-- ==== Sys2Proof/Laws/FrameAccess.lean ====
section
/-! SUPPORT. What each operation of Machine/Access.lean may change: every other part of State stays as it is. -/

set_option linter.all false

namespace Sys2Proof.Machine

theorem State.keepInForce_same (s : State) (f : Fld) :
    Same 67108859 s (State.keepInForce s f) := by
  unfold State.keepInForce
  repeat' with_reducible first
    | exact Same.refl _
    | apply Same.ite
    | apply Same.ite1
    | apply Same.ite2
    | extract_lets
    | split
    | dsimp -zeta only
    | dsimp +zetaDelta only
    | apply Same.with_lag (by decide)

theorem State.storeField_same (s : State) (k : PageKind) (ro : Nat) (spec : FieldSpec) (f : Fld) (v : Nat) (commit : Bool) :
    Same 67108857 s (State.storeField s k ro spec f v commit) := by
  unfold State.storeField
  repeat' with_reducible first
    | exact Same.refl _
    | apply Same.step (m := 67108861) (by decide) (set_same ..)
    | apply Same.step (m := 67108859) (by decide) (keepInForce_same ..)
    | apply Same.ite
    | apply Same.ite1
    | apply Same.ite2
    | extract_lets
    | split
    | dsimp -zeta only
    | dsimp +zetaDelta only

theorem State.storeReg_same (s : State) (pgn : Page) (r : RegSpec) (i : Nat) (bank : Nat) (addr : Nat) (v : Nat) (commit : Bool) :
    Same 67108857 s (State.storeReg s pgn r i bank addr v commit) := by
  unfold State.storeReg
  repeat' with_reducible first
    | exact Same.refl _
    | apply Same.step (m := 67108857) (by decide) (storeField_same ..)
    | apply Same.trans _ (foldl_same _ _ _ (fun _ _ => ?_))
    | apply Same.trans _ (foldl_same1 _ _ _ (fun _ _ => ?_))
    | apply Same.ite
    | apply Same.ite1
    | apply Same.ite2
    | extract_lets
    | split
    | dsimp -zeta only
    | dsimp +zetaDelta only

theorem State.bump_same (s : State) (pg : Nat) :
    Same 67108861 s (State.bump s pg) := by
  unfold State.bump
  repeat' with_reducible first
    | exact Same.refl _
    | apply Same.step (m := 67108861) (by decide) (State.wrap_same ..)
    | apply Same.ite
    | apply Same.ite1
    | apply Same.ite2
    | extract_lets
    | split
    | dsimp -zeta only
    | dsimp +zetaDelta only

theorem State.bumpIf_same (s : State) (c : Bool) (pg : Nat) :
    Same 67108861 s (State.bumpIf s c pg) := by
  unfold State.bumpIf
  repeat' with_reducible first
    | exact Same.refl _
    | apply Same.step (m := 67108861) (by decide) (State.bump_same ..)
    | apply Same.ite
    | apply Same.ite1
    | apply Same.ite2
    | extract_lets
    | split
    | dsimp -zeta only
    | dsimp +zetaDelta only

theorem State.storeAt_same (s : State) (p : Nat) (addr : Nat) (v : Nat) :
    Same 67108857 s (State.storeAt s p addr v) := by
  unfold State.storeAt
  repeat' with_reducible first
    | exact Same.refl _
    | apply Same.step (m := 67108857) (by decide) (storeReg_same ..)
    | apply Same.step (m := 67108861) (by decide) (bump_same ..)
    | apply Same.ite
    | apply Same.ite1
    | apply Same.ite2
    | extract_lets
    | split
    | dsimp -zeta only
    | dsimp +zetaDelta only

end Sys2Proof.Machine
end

=====

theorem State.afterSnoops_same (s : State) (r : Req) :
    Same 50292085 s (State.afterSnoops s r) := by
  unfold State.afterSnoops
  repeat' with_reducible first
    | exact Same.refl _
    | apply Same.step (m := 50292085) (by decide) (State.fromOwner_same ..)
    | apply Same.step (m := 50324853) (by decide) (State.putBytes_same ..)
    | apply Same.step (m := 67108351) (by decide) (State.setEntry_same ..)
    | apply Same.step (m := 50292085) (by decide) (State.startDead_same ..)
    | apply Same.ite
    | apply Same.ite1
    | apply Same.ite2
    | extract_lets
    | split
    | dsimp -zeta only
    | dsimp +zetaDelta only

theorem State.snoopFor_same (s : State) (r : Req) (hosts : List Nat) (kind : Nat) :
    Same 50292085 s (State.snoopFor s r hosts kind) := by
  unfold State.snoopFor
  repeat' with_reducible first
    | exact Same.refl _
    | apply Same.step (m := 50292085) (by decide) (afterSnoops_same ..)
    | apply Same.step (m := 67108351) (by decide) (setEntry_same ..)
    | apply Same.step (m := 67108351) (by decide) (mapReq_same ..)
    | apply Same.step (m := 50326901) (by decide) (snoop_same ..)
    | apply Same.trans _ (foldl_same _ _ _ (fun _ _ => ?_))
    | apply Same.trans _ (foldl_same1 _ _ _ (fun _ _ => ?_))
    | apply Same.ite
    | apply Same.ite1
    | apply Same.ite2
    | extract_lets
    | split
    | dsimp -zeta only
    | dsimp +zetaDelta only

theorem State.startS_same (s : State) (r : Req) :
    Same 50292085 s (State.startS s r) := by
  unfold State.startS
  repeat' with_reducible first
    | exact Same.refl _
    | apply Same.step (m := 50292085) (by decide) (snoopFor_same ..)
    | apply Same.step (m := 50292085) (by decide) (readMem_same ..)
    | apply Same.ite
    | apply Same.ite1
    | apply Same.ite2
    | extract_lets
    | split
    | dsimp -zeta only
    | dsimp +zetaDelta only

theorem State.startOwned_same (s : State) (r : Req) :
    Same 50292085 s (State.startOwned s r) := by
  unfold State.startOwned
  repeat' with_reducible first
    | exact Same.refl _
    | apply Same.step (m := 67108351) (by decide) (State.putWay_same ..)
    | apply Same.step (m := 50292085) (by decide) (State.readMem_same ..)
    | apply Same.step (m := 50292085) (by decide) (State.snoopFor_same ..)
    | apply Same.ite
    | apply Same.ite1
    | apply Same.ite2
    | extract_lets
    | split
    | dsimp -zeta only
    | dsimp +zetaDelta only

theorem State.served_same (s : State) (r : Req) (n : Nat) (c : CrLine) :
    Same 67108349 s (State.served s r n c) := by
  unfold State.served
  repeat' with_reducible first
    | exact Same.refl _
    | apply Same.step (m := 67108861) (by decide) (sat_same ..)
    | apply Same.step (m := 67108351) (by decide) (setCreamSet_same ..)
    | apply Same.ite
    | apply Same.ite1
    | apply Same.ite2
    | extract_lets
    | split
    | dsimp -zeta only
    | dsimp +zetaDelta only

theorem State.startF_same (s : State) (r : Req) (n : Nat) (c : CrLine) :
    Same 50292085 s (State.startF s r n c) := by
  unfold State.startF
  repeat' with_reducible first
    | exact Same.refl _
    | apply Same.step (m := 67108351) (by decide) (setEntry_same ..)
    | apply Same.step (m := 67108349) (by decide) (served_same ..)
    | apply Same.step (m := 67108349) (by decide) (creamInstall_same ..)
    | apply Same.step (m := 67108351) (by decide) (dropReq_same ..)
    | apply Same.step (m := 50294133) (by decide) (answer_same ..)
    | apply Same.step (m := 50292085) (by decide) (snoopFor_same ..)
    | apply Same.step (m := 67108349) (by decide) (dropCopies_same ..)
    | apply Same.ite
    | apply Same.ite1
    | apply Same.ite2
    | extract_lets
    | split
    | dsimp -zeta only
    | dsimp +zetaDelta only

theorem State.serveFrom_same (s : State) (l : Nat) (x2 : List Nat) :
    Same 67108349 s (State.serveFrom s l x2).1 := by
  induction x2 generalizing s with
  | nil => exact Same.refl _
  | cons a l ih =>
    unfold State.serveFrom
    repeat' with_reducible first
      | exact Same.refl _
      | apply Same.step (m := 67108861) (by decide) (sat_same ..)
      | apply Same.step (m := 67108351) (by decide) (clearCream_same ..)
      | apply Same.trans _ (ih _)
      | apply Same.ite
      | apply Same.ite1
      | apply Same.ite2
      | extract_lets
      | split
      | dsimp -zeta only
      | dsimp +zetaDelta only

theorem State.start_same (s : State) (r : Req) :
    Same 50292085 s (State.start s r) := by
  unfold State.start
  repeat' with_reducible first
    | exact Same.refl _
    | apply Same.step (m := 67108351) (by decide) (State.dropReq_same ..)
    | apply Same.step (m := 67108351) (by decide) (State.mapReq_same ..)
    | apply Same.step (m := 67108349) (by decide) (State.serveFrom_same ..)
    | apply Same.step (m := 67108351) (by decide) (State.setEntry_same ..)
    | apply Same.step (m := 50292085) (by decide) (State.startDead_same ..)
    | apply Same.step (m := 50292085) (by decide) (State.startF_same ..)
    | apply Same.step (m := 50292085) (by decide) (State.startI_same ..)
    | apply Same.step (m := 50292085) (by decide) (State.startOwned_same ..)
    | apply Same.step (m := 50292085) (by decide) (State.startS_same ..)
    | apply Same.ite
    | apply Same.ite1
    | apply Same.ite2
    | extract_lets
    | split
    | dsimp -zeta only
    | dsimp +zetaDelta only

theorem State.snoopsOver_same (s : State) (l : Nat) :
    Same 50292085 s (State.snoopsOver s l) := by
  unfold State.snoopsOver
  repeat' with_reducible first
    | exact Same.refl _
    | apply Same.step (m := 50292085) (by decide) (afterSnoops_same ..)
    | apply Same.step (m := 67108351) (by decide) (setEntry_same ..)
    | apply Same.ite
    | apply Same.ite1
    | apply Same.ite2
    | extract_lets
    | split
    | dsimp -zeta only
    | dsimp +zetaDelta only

=====

* Exercise objective *
The answer must consist of each line from the data that includes the string "Bool".

* Result for this task *
theorem State.storeField_same (s : State) (k : PageKind) (ro : Nat) (spec : FieldSpec) (f : Fld) (v : Nat) (commit : Bool) :
theorem State.storeReg_same (s : State) (pgn : Page) (r : RegSpec) (i : Nat) (bank : Nat) (addr : Nat) (v : Nat) (commit : Bool) :
theorem State.bumpIf_same (s : State) (c : Bool) (pg : Nat) :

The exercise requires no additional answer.